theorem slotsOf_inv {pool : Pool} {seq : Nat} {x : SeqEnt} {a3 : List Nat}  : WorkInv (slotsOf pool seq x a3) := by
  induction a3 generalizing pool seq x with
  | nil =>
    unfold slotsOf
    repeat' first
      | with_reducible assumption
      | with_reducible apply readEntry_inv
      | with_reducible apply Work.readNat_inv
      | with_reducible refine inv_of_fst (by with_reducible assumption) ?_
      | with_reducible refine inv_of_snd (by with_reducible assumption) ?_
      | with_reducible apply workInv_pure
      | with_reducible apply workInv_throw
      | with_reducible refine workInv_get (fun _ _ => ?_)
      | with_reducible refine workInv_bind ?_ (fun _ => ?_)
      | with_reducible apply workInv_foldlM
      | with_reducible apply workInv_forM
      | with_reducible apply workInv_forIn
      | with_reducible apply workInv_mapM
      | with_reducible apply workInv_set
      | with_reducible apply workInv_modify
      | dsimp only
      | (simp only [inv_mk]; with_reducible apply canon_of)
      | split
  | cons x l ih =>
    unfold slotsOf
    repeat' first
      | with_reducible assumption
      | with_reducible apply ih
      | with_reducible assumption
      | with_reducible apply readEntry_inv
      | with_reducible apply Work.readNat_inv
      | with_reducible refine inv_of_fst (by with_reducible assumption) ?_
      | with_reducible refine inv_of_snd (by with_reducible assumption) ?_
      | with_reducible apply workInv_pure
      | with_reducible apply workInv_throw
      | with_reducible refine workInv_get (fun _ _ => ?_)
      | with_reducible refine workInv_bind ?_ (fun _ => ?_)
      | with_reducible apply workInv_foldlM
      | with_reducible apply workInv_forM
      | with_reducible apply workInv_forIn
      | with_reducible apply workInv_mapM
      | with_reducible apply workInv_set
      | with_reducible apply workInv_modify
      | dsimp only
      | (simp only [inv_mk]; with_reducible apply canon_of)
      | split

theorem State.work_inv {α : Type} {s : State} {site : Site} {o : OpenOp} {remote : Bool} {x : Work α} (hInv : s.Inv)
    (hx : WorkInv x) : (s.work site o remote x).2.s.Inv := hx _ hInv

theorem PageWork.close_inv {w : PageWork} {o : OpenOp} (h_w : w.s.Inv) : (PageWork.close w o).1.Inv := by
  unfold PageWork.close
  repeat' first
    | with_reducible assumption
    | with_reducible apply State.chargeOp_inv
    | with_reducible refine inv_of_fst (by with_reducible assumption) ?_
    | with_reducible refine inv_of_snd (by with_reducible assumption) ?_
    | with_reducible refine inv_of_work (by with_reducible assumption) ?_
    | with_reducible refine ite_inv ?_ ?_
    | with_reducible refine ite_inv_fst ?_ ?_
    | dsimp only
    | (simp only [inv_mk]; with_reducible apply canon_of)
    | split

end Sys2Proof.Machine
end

++++++++

▸ WHAT IS EXPECTED
Give all the records above again, wording unchanged.

▸ SOLUTION FOR THIS EXERCISE
theorem slotsOf_inv {pool : Pool} {seq : Nat} {x : SeqEnt} {a3 : List Nat}  : WorkInv (slotsOf pool seq x a3) := by
  induction a3 generalizing pool seq x with
  | nil =>
    unfold slotsOf
    repeat' first
      | with_reducible assumption
      | with_reducible apply readEntry_inv
      | with_reducible apply Work.readNat_inv
      | with_reducible refine inv_of_fst (by with_reducible assumption) ?_
      | with_reducible refine inv_of_snd (by with_reducible assumption) ?_
      | with_reducible apply workInv_pure
      | with_reducible apply workInv_throw
      | with_reducible refine workInv_get (fun _ _ => ?_)
      | with_reducible refine workInv_bind ?_ (fun _ => ?_)
      | with_reducible apply workInv_foldlM
      | with_reducible apply workInv_forM
      | with_reducible apply workInv_forIn
      | with_reducible apply workInv_mapM
      | with_reducible apply workInv_set
      | with_reducible apply workInv_modify
      | dsimp only
      | (simp only [inv_mk]; with_reducible apply canon_of)
      | split
  | cons x l ih =>
    unfold slotsOf
    repeat' first
      | with_reducible assumption
      | with_reducible apply ih
      | with_reducible assumption
      | with_reducible apply readEntry_inv
      | with_reducible apply Work.readNat_inv
      | with_reducible refine inv_of_fst (by with_reducible assumption) ?_
      | with_reducible refine inv_of_snd (by with_reducible assumption) ?_
      | with_reducible apply workInv_pure
      | with_reducible apply workInv_throw
      | with_reducible refine workInv_get (fun _ _ => ?_)
      | with_reducible refine workInv_bind ?_ (fun _ => ?_)
      | with_reducible apply workInv_foldlM
      | with_reducible apply workInv_forM
      | with_reducible apply workInv_forIn
      | with_reducible apply workInv_mapM
      | with_reducible apply workInv_set
      | with_reducible apply workInv_modify
      | dsimp only
      | (simp only [inv_mk]; with_reducible apply canon_of)
      | split

theorem State.work_inv {α : Type} {s : State} {site : Site} {o : OpenOp} {remote : Bool} {x : Work α} (hInv : s.Inv)
    (hx : WorkInv x) : (s.work site o remote x).2.s.Inv := hx _ hInv

theorem PageWork.close_inv {w : PageWork} {o : OpenOp} (h_w : w.s.Inv) : (PageWork.close w o).1.Inv := by
  unfold PageWork.close
  repeat' first
    | with_reducible assumption
    | with_reducible apply State.chargeOp_inv
    | with_reducible refine inv_of_fst (by with_reducible assumption) ?_
    | with_reducible refine inv_of_snd (by with_reducible assumption) ?_
    | with_reducible refine inv_of_work (by with_reducible assumption) ?_
    | with_reducible refine ite_inv ?_ ?_
    | with_reducible refine ite_inv_fst ?_ ?_
    | dsimp only
    | (simp only [inv_mk]; with_reducible apply canon_of)
    | split

end Sys2Proof.Machine
end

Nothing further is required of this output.